Twenty-Third Sunday in Ordinary Time, September 6, 2020

This Sunday’s first reading from the prophet Ezekiel reminds the prophet that he has been appointed watchman for the House of Israel. What exactly does this mean, and how does it apply to us today?

The Hebrew word tsaphah has a variety of meanings which provide some context for the sense of the word’s usage in the spiritual life. It can be translated “to look out or about, spy, keep watch”.

The New American Bible translates this word as “sentinel” which gives it a sense of urgency. The role and place of a sentinel is critical in battle, for the sentinel provides advance notice of threats that could harm or even destroy the army.

So how does this word apply in the sense it is used for Ezekiel? If we consider that greater than any physical threat is the spiritual threat we face from the Evil One, the spiritual watchman or the spiritual sentinel is even more important than a sentinel that protects us from a physical threat.

We all have had the experience, I think, that larger spiritual problems stem from smaller spiritual problems that we do not address. The type of selfishness that comes from embezzling money from an organization probably began with taking small things that were not easily noticed. When these small things became no big deal, then it became easier and easier to steal larger things.

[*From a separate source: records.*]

-- ==== Sys2Proof/Machine/State.lean ====
section
/-! DEFINITION. Everything the manual gives the machine, as plain data: contexts with their registers, firings and frames;
queues, graphs and submission queues; leases, engines and the matrix arrays; memory, scratchpad, caches and translations;
clusters, partitions, power and the host's windows; and the state right after device reset. Every field's docstring names its rule; the
value after `:=` is the field's value at reset or at the creation of the thing that holds it. -/

namespace Sys2Proof.Machine

/-- A sparse table with numbers as keys: keys strictly rise, and an absent key reads as the table's default. -/
abbrev Map (α : Type) := List (Nat × α)

/-! ## Tokens -/

/-- A link word with its sideband; LAST is implied by its place (R140). -/
structure LinkWord where
  data : Payload
  adj : Bool := false
  count : Nat := 0
  /-- Its slot fails the check code (R403, R405). -/
  bad : Bool := false
  deriving DecidableEq, Repr

/-- A token: its header, its link words and the slots it occupies (R20, R145). -/
structure Token where
  header : Word
  words : List LinkWord := []
  slots : Nat := 1
  deriving DecidableEq, Repr

/-! ## Contexts -/

/-- The privilege of a context (R6, R10). -/
inductive Priv where
  /-- A context on a compute tile. -/
  | u
  /-- A partition supervisor. -/
  | s
  /-- Firmware. -/
  | f
  deriving DecidableEq, Repr

/-- What a stream register is bound to (R33, R159). -/
inductive PortBind where
  | unbound
  /-- An input port of the actor, by its number. -/
  | input (port : Nat)
  /-- An output port of the actor with its header template. -/
  | output (port : Nat) (template : Word)
  /-- An output to the device-fed submission queue whose QSB is at the address. -/
  | home (qsb : Nat) (template : Word)
  /-- The fault-record queue of a supervisor or firmware context (R388, R406). -/
  | records
  deriving DecidableEq, Repr

/-- The condition a wait slot holds (R166). [DESIGN CHOICE, unsafe, log 4] -/
inductive WaitCond where
  | never
  | ctr (addr value : Word) (scope : Nat)
  | gen (addr : Word) (value : Byte)
  | ev (n : Nat) (value : Word)
  | tok (q : Nat) (n : Word)
  | free (q : Nat) (n : Word)
  | lease (g : Nat)
  | gfull (g : Nat)
  | vfull (v : Nat)
  deriving DecidableEq, Repr

/-- A WAIT in progress: its word, its deadline and the conditions seen (R167). -/
structure WaitRun where
  word : Word
  deadline : Nat
  seen : BitVec 4
  deriving DecidableEq, Repr

/-- Why a firing's next instruction does not issue, for the stall events of R108 and the detector of R169. [DEDUCED, safe, log 53] -/
inductive Stall where
  /-- The instruction is ready. -/
  | none
  /-- A register it reads is empty, or an earlier producer has still to write its destination: g, or v when the flag is set (R38, R39). -/
  | operand (vec : Bool) (n : Nat) (dst : Bool)
  /-- The port of the stream register holds too little; the second number is what it held (R153, R157). -/
  | tokens (q have_ : Nat)
  /-- A push or a reservation lacks slots; the second number is what was free (R149, R158). -/
  | space (q have_ : Nat)
  /-- The engine holds 16 instructions, earlier ones must finish, or both copy engines are full (R265, R335). -/
  | engine
  /-- A lease is awaited. -/
  | lease
  /-- Memory: an older access, a repair arc, a home queue that is full, or the sixteen-entry limit (R152, R258, R385). -/
  | memory
  /-- A WAIT is in progress (R167). -/
  | waiting
  deriving DecidableEq, Repr

/-- A reference that a firing holds to a binding (R83). -/
structure BindRef where
  asid : Nat
  slot : Nat
  gen : Nat
  deriving DecidableEq, Repr

/-- A firing: the unit that owns a program counter (R19, R122). -/
structure Firing where
  /-- The code pointer of the next instruction (R81). -/
  pc : Word
  /-- The number that ties in-flight instructions to this firing. -/
  serial : Nat
  /-- The guard entry that dispatched it; 16 for a trap handler. -/
  entry : Nat
  /-- A trap handler firing (R382). -/
  handler : Bool := false
  /-- Binding references held (R83). -/
  refs : List BindRef := []
  /-- The WAIT it is executing (R167). -/
  wait : Option WaitRun := none
  /-- Why it does not issue. -/
  stall : Stall := .none
  /-- How many of its instructions it executed while it was speculative: they take effect, in program order, before it issues anything else (R128). -/
  ahead : Nat := 0
  deriving DecidableEq, Repr

/-- An entry of a replay queue (R385, R387, R428). -/
structure ReplayEntry where
  /-- The word of the instruction and its code pointer. -/
  word : Word
  pc : Word
  /-- MODE: 0 REPLAY, 1 SKIP, 2 SUPPLY. -/
  mode : BitVec 2 := 0
  /-- The entry raised the frame's cause. -/
  faulted : Bool := false
  /-- The captured operands A, B and C; a g value stands in the low 64 bits. -/
  opA : VWord := 0
  opB : VWord := 0
  opC : VWord := 0
  /-- A captured source that no RQRD field names (R428). -/
  opX : VWord := 0
  /-- Which of the operands A, B and C the instruction reads: bits 0 to 2 as g or k values, bits 3 to 5 as v values (R428). -/
  reads : BitVec 6 := 0
  /-- The guard mask as read at issue. -/
  mask : Mask := 0
  /-- The destinations it leaves empty. -/
  dstG : List Nat := []
  dstV : List Nat := []
  /-- Supplied results, g and v (with v + 1 for a token of more than four words). -/
  supplyG : Word := 0
  supplyV : VWord := 0
  supplyW : VWord := 0
  deriving DecidableEq, Repr

/-- A trap frame (R383, R386). -/
structure Frame where
  cause : BitVec 8
  delayed : Bool := false
  /-- USER: delivered to the context's own handler. -/
  user : Bool := false
  /-- ASYNC: the fault of an asynchronous instruction. -/
  async : Bool := false
  info : Word := 0
  fpc : Word := 0
  fword : Word := 0
  rpc : Word := 0
  /-- The tick at which it was formed (R410). -/
  since : Nat := 0
  entries : List ReplayEntry := []
  /-- The interrupted firing, or none when the context was idle (R384). -/
  firing : Option Firing := none
  deriving DecidableEq, Repr

/-- A fault of an asynchronous instruction waiting for delivery (R384). -/
structure PendingFault where
  cause : BitVec 8
  info : Word
  fpc : Word
  fword : Word
  /-- The address of the record or block concerned. -/
  addr : Word := 0
  syndrome : Word := 0
  deriving DecidableEq, Repr

/-- A lease record of a context (R172). -/
structure LeaseRecord where
  handle : Word
  grantSerial : BitVec 16
  deriving DecidableEq, Repr

/-- The committed state of a context while a firing of it is in flight, as the firings that have ended left it (R126): its flags and reservations, and
by edge number the tokens that the firing in flight has popped and the credits that it has taken. -/
structure Committed where
  flags : Byte
  resv : Map Nat := []
  popped : Map (List Token) := []
  taken : Map Int := []
  deriving DecidableEq, Repr

/-- A context: one actor instance, supervisor or firmware program in a slot (R18, R33, R34, R110). [DESIGN CHOICE, unsafe, log 4] -/
structure Ctx where
  priv : Priv
  /-- %asid; a firmware context carries none and uses a number above 8191 for its module slots (R357, R389). -/
  asid : Nat
  /-- %part. -/
  part : Nat
  /-- Parked by a trap that went to the supervisor (R110). -/
  parked : Bool := false
  /-- The graph and the actor of which it is an instance; graph 0 for System Tile contexts. -/
  graph : Nat := 0
  actor : Nat := 0
  /-- The code pointer at which a firmware context starts and restarts (R203, R381, R416). -/
  entry : Word := 0
  /-- Order of creation, for retirement newest first (R220). -/
  born : Nat := 0
  /-- g0 to g63: 0 and full at creation (R33). -/
  g : Map Word := []
  /-- Bit n: gn is empty. -/
  gEmpty : BitVec 64 := 0
  /-- v0 to v63: 0 and full at creation. -/
  v : Map VWord := []
  vEmpty : BitVec 64 := 0
  /-- Bit n: the parity of gn or of vn fails for good, until the register is written (R403, R405). -/
  gBad : BitVec 64 := 0
  vBad : BitVec 64 := 0
  /-- k1 to k15, zeros at creation; k0 is all ones and is not held (R33). -/
  k : Map Mask := []
  /-- Actor flags f7 to f0. -/
  flags : Byte := 0
  /-- Flags set from outside during a firing, applied at its END (R132). -/
  flagsHeld : Byte := 0
  /-- q0 to q15. -/
  q : Map PortBind := []
  /-- Unused reserved slots by stream register (R149). -/
  resv : Map Nat := []
  /-- e0 to e3. -/
  e : Map Word := []
  fpflags : Word := 0
  warn : Word := 0
  trapcause : Word := 0
  trapinfo : Word := 0
  trapvec : Word := 0
  guardtab : Word := 0
  modtab : Word := 0
  pmsel : Map Word := []
  pmcnt : Map Word := []
  /-- Free counts of cycles that its performance counters have taken. -/
  idled : Nat := 0
  /-- The live guard table: words 0 and 1 of entries 0 to 15 (R114). -/
  guards : Map (Word × Word) := []
  /-- The table as GUARD and UNGUARD of the present firing leave it, in force from its END (R136). -/
  guardsHeld : Option (Map (Word × Word)) := none
  /-- The committed state that a firing in flight has not yet changed (R126). -/
  past : Option Committed := none
  /-- The age stamp (R120). -/
  stamp : Nat := 0
  /-- Dispatch opportunities let pass (R139). -/
  waited : Nat := 0
  /-- Wait slots c0 to c3 (R166). -/
  slots : Map WaitCond := []
  firing : Option Firing := none
  /-- Trap frames, the innermost first; at most two (R383). -/
  frames : List Frame := []
  /-- Replay entries that RESUME has still to issue (R392). -/
  replay : List ReplayEntry := []
  pending : List PendingFault := []
  /-- The checkpoint table of CKPT, 0 for none (R394). -/
  ckpt : Word := 0
  /-- Where CKPT or END last stopped it for a full switch (R400). -/
  stoppedAt : Option Word := none
  leases : List LeaseRecord := []
  /-- MXSAVE address of the context image (R398). -/
  mxsave : Word := 0
  /-- The copy of a redundant launch it runs in (R223). -/
  copy : Nat := 0
  /-- Its launch was aborted: it dispatches nothing more (R219). -/
  aborted : Bool := false
  deriving DecidableEq, Repr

And rather than identify the spiritual risk, we can seek to explain it away. Someone who steals money might be convinced that the owner did not need the money anyway. The most important part of identifying the spiritual risk is seeking to discover what elements of our lives are spiritually risky.

Who are the reliable sentinels we can trust? In a time where people seem to be constantly fighting with each other, it is not easy to see. But it does seem to me that there are important qualities of good sentinels. So how can we become a good sentinel?

First, a good sentinel is one who is very attentive to how they live their own life. How often do we think about how we live our lives? Do we reflect on our behavior? The process of conducting an examen, or an examination of conscience each day is a good spiritual practice. It helps us discover the place and presence of God in our lives.

Second, it seems a good sentinel would be a person who puts themselves in a place where they are likely to encounter the presence of God. Do we, in our lives, give great attention to the sacraments? To prayer? Do we pray with the word of God?

Third, a good sentinel demonstrates genuine care for others. A good sentinel is concerned for the well-being of everyone, not just those liked. Today’s gospel tells us that love is the fulfillment of the law. And Saint Paul encourages us to realize is that what we owe one another, what we owe our neighbor, is love. A good sentinel imitates the commander, in our case, the Lord Jesus, in action, thoughts, and attitudes.

Lastly, it seems a good sentinel is one who is able to see clearly what is good and what is not. How readily do we look for the holy presence of God in our daily lives? How well do we seek to know Jesus? For if we do not know Jesus well, we might not recognize the ways he comes into our lives.